Gli immigrati irregolari al tempo della pandemia da Covid-19


Maurizio Ambrosini | 27 Aprile 2020

Le sanatorie in genere non sono provvedimenti molto apprezzabili: danno l’idea di uno Stato incapace di far rispettare le proprie leggi, e che alla fine si arrende ai trasgressori. In tal modo rischia di legittimare i loro comportamenti e di incitare altri a imitarli, istituendo dei precedenti.

 

Esistono casi però in cui misure del genere diventano auspicabili e persino necessarie. Non assumerle avrebbe conseguenze peggiori per la collettività. Il principio di legalità a volte deve cedere il passo ad altre considerazioni.

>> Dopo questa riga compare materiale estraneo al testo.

-- ==== Sys2Proof/Machine/Step.lean ====
section
/-! DEFINITION. A step: the oldest waiting command takes effect, or a clock passes. -/

namespace Sys2Proof.Machine

/-- Take the command at the front of the queue; on an empty queue one clock of the running source of TB passes (log 9). -/
def step (s : State) : Host.Outcome State Fault Refusal :=
  match s.pending with
  | [] => .next (ringTick s)
  | c :: q => exec c { s with pending := q }

/-- `s` with the command that a table word spells at the front of its queue; no word spells one (log 1). -/
def State.withFetchWord (s : State) (nbits w : Nat) : State :=
  match decodeTableWord nbits w with
  | some c => { s with pending := c :: s.pending }
  | none => s

end Sys2Proof.Machine
end

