-- ==== Sys2Proof/Certificates/Slice0/Obligations.lean ====
section
/-! DEFINITION. The statements about the KV1 that are to be proved. -/

open Sys2Proof Sys2Proof.Machine

/-- For every command c, queue q and state s, a step of s with c in front of q is exec of c on s with the queue q. On an empty queue a step is
one clock of the time base; that reading of an idle step is the model's own choice (log 9). -/
def Obligations.StepRunsFront : Prop :=
  (∀ (c : Instr) (q : List Instr) (s : State), step { s with pending := c :: q } = exec c { s with pending := q }) ∧
  (∀ (s : State), s.pending = [] → step s = .next (ringTick s))

/-- Each command of the register header and the bus completes with its effect. A write that reaches its register does what the register does (a
write of CTX_CTRL with its device fact free, log 47); one to a held page goes to the end of the shadow. EN cleared begins the drain,
EN set starts the block, a drain that is complete clears DRAINING and sets IDLE. SRST at rest resets the page. HOLD set by the HK or
the host sets HELD, HOLD cleared starts the shadow's application, which then clears HELD. LOCKKEY acts as the unlock sequence. IRQ_SET
sets raw bits, and a raw bit whose event falls in the same clock stays set (log 19). An access to an address that is not used is
answered as unmapped. An access to a domain that is off without AUTOWAKE returns 0xD0FF_D0FF. An access of a core that has waited 200
µs for a domain, or 250 µs for a satellite device, ends with a timeout, and an answer through a window is what the satellite device
gave. As its conclusion exec answers a next state, under conditions on the state and the operands alone, for each of the constructors:
registerWrite, shadowWrite, ctrlEnClear, ctrlEnSet, drainComplete, ctrlSrst, ctrlHoldSet, ctrlHoldClear, shadowApplyComplete,
lockkeyWrite, irqSetWrite, irqRawClear, unmappedAccess, domainOffAccess, stallTimeout, windowTimeout, satelliteWindowAccess. -/
def Obligations.BusCommands : Prop :=
  (∀ (s b : State) (m : Master) (page off : Nat) (v : Word), s.busAt page = b → b.takes page off v.toNat = true → (page ≠ ahdPage ∨ off < 0x40 ∨ off %
      0x40 ≠ 0) → exec (.registerWrite m page off v) s = .next (regEff m page off v.toNat (b.reached page))) ∧
  (∀ (s : State) (m : Master) (i : Nat) (v : Word), s.takes ahdPage (slotOff i 0) v.toNat = true → s.flag H_STAT_HELD ahdPage = false → exec
      (.registerWrite m ahdPage (slotOff i 0) v) s = .next (ctxEff m i v.toNat (Config.freeNat s.free % 128) (({ s with free := s.free + 1 } :
      State).reached ahdPage))) ∧
  (∀ (s b : State) (m : Master) (page off : Nat) (v : Word), s.busAt page = b → b.clk.frozen = false → pageUsed page = true → b.pageOn page = true → page
      ≠ nvmPage → (page ≠ ahdPage ∨ off % 0x40 ≠ 0) → (page ≠ nmkPage ∨ off ≠ 0x40) → b.flag H_STAT_HELD page = true → holdExempt page off = false →
      breaksKey b page off = false → (tget b.shadow page []).length < 64 → exec (.shadowWrite m page off v) s = .next
      { b.reached page with shadow := tput b.shadow page [] (tget b.shadow page [] ++ [⟨m.code, off, v.toNat⟩]) }) ∧
  (∀ (s b : State) (m : Master) (page : Nat), s.busAt page = b → b.takes page 8 (4 * b2n (b.flag H_CTRL_HOLD page)) = true → b.flag H_CTRL_EN page = true
      → b.flag H_STAT_DRAINING page = false → page ≠ govPage → exec (.ctrlEnClear m page) s = .next (drainHook (((b.reached page).put H_CTRL_EN page
      false).put H_STAT_DRAINING page true) page)) ∧
  (∀ (s b : State) (m : Master) (page : Nat), s.busAt page = b → b.takes page 8 (1 + 4 * b2n (b.flag H_CTRL_HOLD page)) = true → b.flag H_CTRL_EN page =
      false → b.flag H_STAT_DRAINING page = false → (page ≠ 0x7F ∨ b.flag CLK_CFG_REFCLK_OUT clkPage = true) → exec (.ctrlEnSet m page) s = .next
      (enableHook (((b.reached page).put H_CTRL_EN page true).put H_STAT_IDLE page false) page)) ∧
  (∀ (s : State) (page : Nat), s.pageOn page = true → s.flag H_STAT_DRAINING page = true → s.drained page = true → s.flag H_CTRL_EN page = false → exec
      (.drainComplete page) s = .next ((s.put H_STAT_DRAINING page false).put H_STAT_IDLE page true)) ∧
  (∀ (s b : State) (m : Master) (page : Nat), s.busAt page = b → b.takes page 8 (b2n (b.flag H_CTRL_EN page) + 2 + 4 * b2n (b.flag H_CTRL_HOLD page)) =
      true → b.flag H_CTRL_EN page = false → b.flag H_STAT_IDLE page = true → (b.reached page).drained page = true → page ≠ govPage → (softReset
      (b.reached page) page).flag H_CTRL_EN page = false → exec (.ctrlSrst m page) s = .next (softReset (b.reached page) page)) ∧
  (∀ (s b : State) (m : Master) (page : Nat), s.busAt page = b → b.takes page 8 (b2n (b.flag H_CTRL_EN page) + 4) = true → (m = .hk ∨ m = .host) → b.flag
      H_CTRL_HOLD page = false → (page ≠ govPage ∨ b.flag H_CTRL_EN page = true) → exec (.ctrlHoldSet m page) s = .next (((b.reached page).put
      H_CTRL_HOLD page true).put H_STAT_HELD page true)) ∧
  (∀ (s b : State) (m : Master) (page : Nat), s.busAt page = b → b.takes page 8 (b2n (b.flag H_CTRL_EN page)) = true → (m = .hk ∨ m = .host) → b.flag
      H_CTRL_HOLD page = true → (page ≠ govPage ∨ b.flag H_CTRL_EN page = true) → (page < 0x70 ∨ 0x74 ≤ page) → exec (.ctrlHoldClear m page) s = .next
      ((b.reached page).put H_CTRL_HOLD page false)) ∧
  (∀ (s : State) (page : Nat), s.pageOn page = true → s.flag H_STAT_HELD page = true → s.flag H_CTRL_HOLD page = false → exec (.shadowApplyComplete page)
      s = .next (((tget s.shadow page []).foldl (fun t e => checkedWrite t page e.off e.val (regEff (.ofCode e.master) page e.off))
      { s with shadow := tdel s.shadow page }).put H_STAT_HELD page false)) ∧
  (∀ (s b : State) (m : Master) (page : Nat) (v : Word), s.busAt page = b → b.clk.frozen = false → pageUsed page = true → b.pageOn page = true → (page ≠
      nvmPage ∨ b.macroBusy = false) → exec (.lockkeyWrite m page v) s = .next (lockKey (b.reached page) m page v.toNat)) ∧
  (∀ (s b : State) (m : Master) (page : Nat) (v : Word), s.busAt page = b → b.takes page 0x18 v.toNat = true → exec (.irqSetWrite m page v) s = .next
      ((b.reached page).risen page ((b.reached page).set H_IRQ_RAW page (b.get H_IRQ_RAW page ||| v.toNat)))) ∧
  (∀ (s : State) (m : Master) (page : Nat) (v : Word), s.takes page 0x10 v.toNat = true → exec (.irqRawClear m page v 0) s = .next ((s.reached
      page).risen page ((s.reached page).set H_IRQ_RAW page (andNot (s.get H_IRQ_RAW page) v.toNat)))) ∧
  (∀ (s : State) (m : Master) (page : Nat) (v event : Word), s.takes page 0x10 v.toNat = true → event ≠ 0 → exec (.irqRawClear m page v event) s = .next
      ((s.reached page).risen page (((s.reached page).risen page ((s.reached page).set H_IRQ_RAW page (andNot (s.get H_IRQ_RAW page)
      v.toNat))).raiseMask page event.toNat))) ∧
  (∀ (s : State) (m : Master) (addr : Word) (wr : Option Word), s.clk.frozen = false → addr.toNat % 4 = 0 → 0x8B000 ≤ addr.toNat → (addr.toNat <
      0x1100000 ∨ 0x1800000 ≤ addr.toNat ∨ 0xA0000 ≤ addr.toNat % 0x100000) → exec (.unmappedAccess m addr wr) s = .next (s.answer .unmapped)) ∧
  (∀ (s : State) (m : Master) (page off n : Nat), s.clk.frozen = false → pageDomain page = some n → pageUsed page = true → s.domOn n = false → s.flag
      PWR_DOMAIN_AUTOWAKE 2 n = false → exec (.domainOffAccess m page off none) s = .next ((s.need n).answer .domainOff 0xD0FFD0FF)) ∧
  (∀ (s : State) (c : Nat) (r : Stall), c < 12 → s.stall = [(c, r)] → r.window = 0 → r.nvm = false → r.retry = false → r.since + 200000 ≤ s.tb → exec
      (.stallTimeout (.ofCode c)) s = .next (ioServed (({ s with stall := [] } : State).answer .timeout) c r)) ∧
  (∀ (s : State) (c n : Nat) (r : Stall), c < 12 → s.stall = [(c, r)] → r.window = n + 1 → r.retry = false → r.since + 250000 ≤ s.tb → exec
      (.windowTimeout (.ofCode c)) s = .next (ioServed (({ s with stall := [] } : State).answer .timeout) c r)) ∧
  (∀ (s : State) (m : Master) (d p off : Nat) (wr : Option Word) (ans : Word), (tget s.stall m.key {}).window = 0 → s.isMaster = true → bitOf (s.get
      RING_MAP ringPage) d = true → exec (.satelliteWindowAccess m d p off wr 1 ans) s = .next
      { s.answer .ok ans.toNat with stall := tdel s.stall m.key })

Sono di questo genere le proposte di emersione degli immigrati in condizione irregolare avanzate da più parti negli ultimi giorni. Ne esistono però almeno tre versioni. La prima si riferisce strettamente ai fabbisogni di manodopera del settore agricolo, e ha la ministra Bellanova come principale sostenitrice: regolarizzare gli immigrati privi di permesso di soggiorno affinché possano essere assunti dai produttori di frutta e verdura destinate alle nostre tavole.

 

La seconda versione allarga la platea dei beneficiari: dovrebbero essere regolarizzati tutti coloro che risultano inseriti in un’occupazione, al momento non formalizzata con un contratto a causa dello status legale dell’immigrato. Lo scopo, come è già avvenuto varie volte in passato, è soprattutto quello di far emergere i rapporti di lavoro di fatto esistenti, bonificando la palude del sommerso, contrastando la concorrenza sleale tra chi impiega lavoratori in regola e chi risparmia disattendendo le norme, e aumentare la platea dei contribuenti. Ai datori di lavoro in questo caso si richiede di solito un versamento forfettario all’Inps per compensare in parte i contributi evasi in passato.

 

La terza versione è ancora più universalistica, perché prevede di regolarizzare tutti i soggiornanti. In questi tempi di pandemia, è motivata in primo luogo da considerazioni igienico-sanitarie: l’emersione serve a favorire il controllo delle condizioni di salute, a favorire il passaggio a condizioni di vita più dignitose e quindi a evitare il diffondersi del contagio.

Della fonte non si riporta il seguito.